━━ GIVEN RECORDS ━━
-- ==== Sys2Proof/Machine/PairOps.lean ====
section
/-! DEFINITION. Machine/PairOps.lean: roles and the lease, the state delta's records, and what the Pair unit does at
steps 2 and 5 of a boundary (R384 to R401). -/

namespace Sys2Proof.Machine

/-! ### Roles (R387, R391, R400) -/

/-- Posts ROLE for a change that posts no lease event of its own. -/
def roleEvent (s : State) : State := pairEvent s 0x74 0 0

/-- The port nodes that Rejoin takes down to queued traffic (R400). -/
def rejoinNodes : List Nat := List.range 56 ++ [59, 60, 61, 62, 63]

/-- Entry to Rejoin: its port nodes flush under R244, and the device holds the buses no more (R391, R400). -/
def enterRejoin (s : State) : State :=
  let s := setRole { s with pair := { s.pair with
    busHeld := true, joinPending := false, rejoinLag := false, lagDue := false, peerGone := false, bulkRx := [], bulkLast := false
    lastRenew := tick32 s } } .rejoin
  let s := (rejoinNodes.filter (lineUp s)).foldl portFlush s
  roleEvent (holdUpdateAll s)

/-- Entry to Lead: CAN channels transmit from empty buffers, LIN schedules start at slot 0 (R391); codes of LEASE_TAKEN.  A pending
JOIN stays pending (R389); a Lead by RELEASE reckons its yield from the boundary of the RELEASE until its first ACK, unless its peer
follows no more (log entry 29). -/
def enterLead (s : State) (code : Nat) : State :=
  let s := setRole { s with
    pair := { s.pair with busHeld := false, acked := false, lagging := false, bulkTx := none, reqTick := none
                          granted := false, released := false, contended := false, lagDue := false, peerGone := false
                          heir := if code = 3 ∧ s.pair.peerRole ≠ 0 then some ((tick32 s + 2 ^ 32 - 1) % 2 ^ 32) else none }
    relay := { s.relay with
      can := (List.range 16).foldl (fun t c => tblSet CanChan.reset t c { tblGet CanChan.reset t c with bufs := [] }) s.relay.can
      lin := (List.range 8).foldl (fun t l => tblSet LinChan.reset t l { tblGet LinChan.reset t l with running := false, slot := 0 }) s.relay.lin } } .lead
  pairEvent s 0x70 code 0

/-- Entry to Follow from Rejoin: the port nodes come up (R400). -/
def enterFollow (s : State) : State :=
  let s := setRole { s with pair := { s.pair with lagging := false, busHeld := true } } .follow
  roleEvent (holdUpdateAll s)

/-- Leaves Follow or Rejoin to Active. -/
def toActive (s : State) : State :=
  roleEvent (holdUpdateAll (setRole { s with pair := { s.pair with lagDue := false, peerGone := false, released := false } } .active))

/-- The number under which a delta on receipt holds its commit tag: no commit of the gate has it (R398). -/
def deltaNum : Nat := 65536

/-- The delta on receipt is given up: its reservations are released as those of a commit that is aborted (R398). -/
def dropDelta (s : State) : State := settleTags { s with pair := { s.pair with rx := none } } deltaNum false

/-- The Follow or Rejoining device becomes lagging with a code of Table 13.10: a Follow leaves to Rejoin at step 5 (R387, R398,
log entry 188); a Rejoin begins anew, and what is left of the Lead's present walk does not count, unless the Lead itself set LAG and
restarts it, or has sent its LAST already (R400). -/
def lag (s : State) (code : Nat) : State :=
  if pairPassive s = false ∨ s.pair.lagDue then s
  else
    let s := bump s .lagEvents 0 1
    let s := dropDelta { s with pair := { s.pair with lagging := true } }
    let s := pairEvent s 0x73 code s.pair.deltaBytes
    if s.pair.role = .follow then { s with pair := { s.pair with lagDue := true } }
    else { s with pair := { s.pair with rejoinLag := decide (code ≠ 1) && !s.pair.bulkLast, bulkRx := [], bulkLast := false } }

/-- A NAK names a chunk of the tick that was lost (R397). -/
def nak (s : State) (i : Nat) : State :=
  pairSend { s with pair := { s.pair with rxMiss := insertNat i s.pair.rxMiss } } 0x8 i

/-- With one lane up, every chunk below one that came, or below index n, and did not come itself is lost: it is NAKed once (R401). -/
def nakGaps (s : State) (n : Nat) : State :=
  if s.pair.lane0 = s.pair.lane1 then s
  else ((List.range n).filter (fun i => !s.pair.rxSeen.contains i && !s.pair.rxMiss.contains i)).foldl nak s

/-- The indices below which a passive device expects chunks as a lane goes down: up to the highest that came, and while its Lead's delta
lacks its last chunk one more. -/
def chunksDue (s : State) : Nat :=
  let seen := s.pair.rxSeen.foldl (fun a i => max a (i + 1)) 0
  let whole := match s.pair.rx with
    | some r => r.ready || r.chunks.any (·.last)
    | none => false
  if s.pair.peerRole = 1 ∧ whole = false then seen + 1 else seen

/-- Pair lane n goes down: the chunks it lost are NAKed on the other; the peer is lost when both are down, and a Rejoin then ends at
step 5 (R384, R387, R398, Tables 13.4 and 13.8). -/
def laneDown (s : State) (n : Nat) : State :=
  let was := pairUp s
  let s := { s with pair := if n = 0 then { s.pair with lane0 := false } else { s.pair with lane1 := false } }
  if was && !pairUp s then
    let s := { s with pair := { s.pair with peerRole := 4, lostTick := some s.bench.tickCount, bulkTx := none, peerGone := s.pair.role == Role.rejoin } }
    match s.pair.rx with
    | some r => if r.ready then s else lag s 5
    | none => s
  else if pairPassive s then
    let s := { s with pair := { s.pair with laneLost := true } }
    nakGaps s (chunksDue s)
  else s

/-- Entry to Retained while paired: a Lead releases and a Follow leaves to Active (Table 13.8); no RELEASE order takes the
Lead out of its role, so LOST is set (R388). -/
def pairRetained (s : State) : State :=
  match s.pair.role with
  | .lead =>
    let s := pairSend s 0x6
    pairEvent (setRole { s with pair := { s.pair with busHeld := true, lost := true } } .active) 0x71 1 0
  | .follow => toActive s
  | .rejoin => toActive s
  | _ => s

/-! ### Records (Table 13.6) -/

/-- A record word with CONN, CACHED_I, CACHED_R and IDLE_S zeroed (Table 13.6). -/
def connPad (w : Nat) : Nat := bits w 41 22 * 2 ^ 22

/-- The body of a record, padding zeroed; its byte layout is the model's (log entry 28). -/
def recBody : DeltaRec → List Byte
  | .entrySet t w k d => beBytes 1 t ++ beBytes (w / 8) k ++ beBytes 8 d
  | .entryRemove t w k => beBytes 1 t ++ beBytes (w / 8) k
  | .connSet k w => beBytes 32 k ++ beBytes 8 (connPad w)
  | .connRemove k => beBytes 32 k
  | .gen f v => beBytes 2 f ++ beBytes 2 v
  | .freeze p => beBytes 2 p
  | .thaw p => beBytes 2 p

/-- The item of a record, its value left out. -/
def recItem : DeltaRec → DeltaRec
  | .entrySet t w k _ | .entryRemove t w k => .entryRemove t w k
  | .connSet k _ | .connRemove k => .connRemove k
  | .gen f _ => .gen f 0
  | .freeze p | .thaw p => .thaw p

/-- The records of the changes of a tick: one of each change, each with the full value that its item has at the seal (R396, log
entry 189). -/
def sealRecords (l : List DeltaRec) : List DeltaRec :=
  l.map (fun r => (l.reverse.find? (fun x => recItem x == recItem r)).getD r)

/-- The last record of every item. -/
def lastRecords : List DeltaRec → List DeltaRec
  | [] => []
  | r :: t => if t.any (fun x => recItem x == recItem r) then lastRecords t else r :: lastRecords t

/-- CHECK over records (Table 13.7). -/
def deltaCheck (l : List DeltaRec) : Nat := (crc32c (l.flatMap recBody) 0xFFFFFFFF#32).toNat

/-- Bytes of records, header words included. -/
def deltaSize (l : List DeltaRec) : Nat := (l.map (fun r => 4 + (recBody r).length)).sum

/-- The record of an item as the device itself holds it: what CHECK is computed over again (R398). -/
def ownRecord (s : State) (r : DeltaRec) : DeltaRec :=
  match r with
  | .entrySet t w k _ | .entryRemove t w k =>
    match getTable s t with
    | none => .entryRemove t w k
    | some x => match findKey s t x.defn k with
      | some l => .entrySet t w k (slotData s (getEntry s x.defn.dram l))
      | none => .entryRemove t w k
  | .connSet k _ | .connRemove k =>
    match findConn s k with
    | some (i, c) => .connSet k (connPad (connWord i c))
    | none => .connRemove k
  | .gen f v => .gen f v
  | .freeze p | .thaw p => if partnerFrozen s p then .freeze p else .thaw p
━━━
» **ACTION ITEM**
Take the lines from the first line of the records through the line holding "def rejoinNodes : List", both included, and please reproduce them exactly with nothing added.

» **SOLUTION**
-- ==== Sys2Proof/Machine/PairOps.lean ====
section
/-! DEFINITION. Machine/PairOps.lean: roles and the lease, the state delta's records, and what the Pair unit does at
steps 2 and 5 of a boundary (R384 to R401). -/

namespace Sys2Proof.Machine

/-! ### Roles (R387, R391, R400) -/

/-- Posts ROLE for a change that posts no lease event of its own. -/
def roleEvent (s : State) : State := pairEvent s 0x74 0 0

/-- The port nodes that Rejoin takes down to queued traffic (R400). -/
def rejoinNodes : List Nat := List.range 56 ++ [59, 60, 61, 62, 63]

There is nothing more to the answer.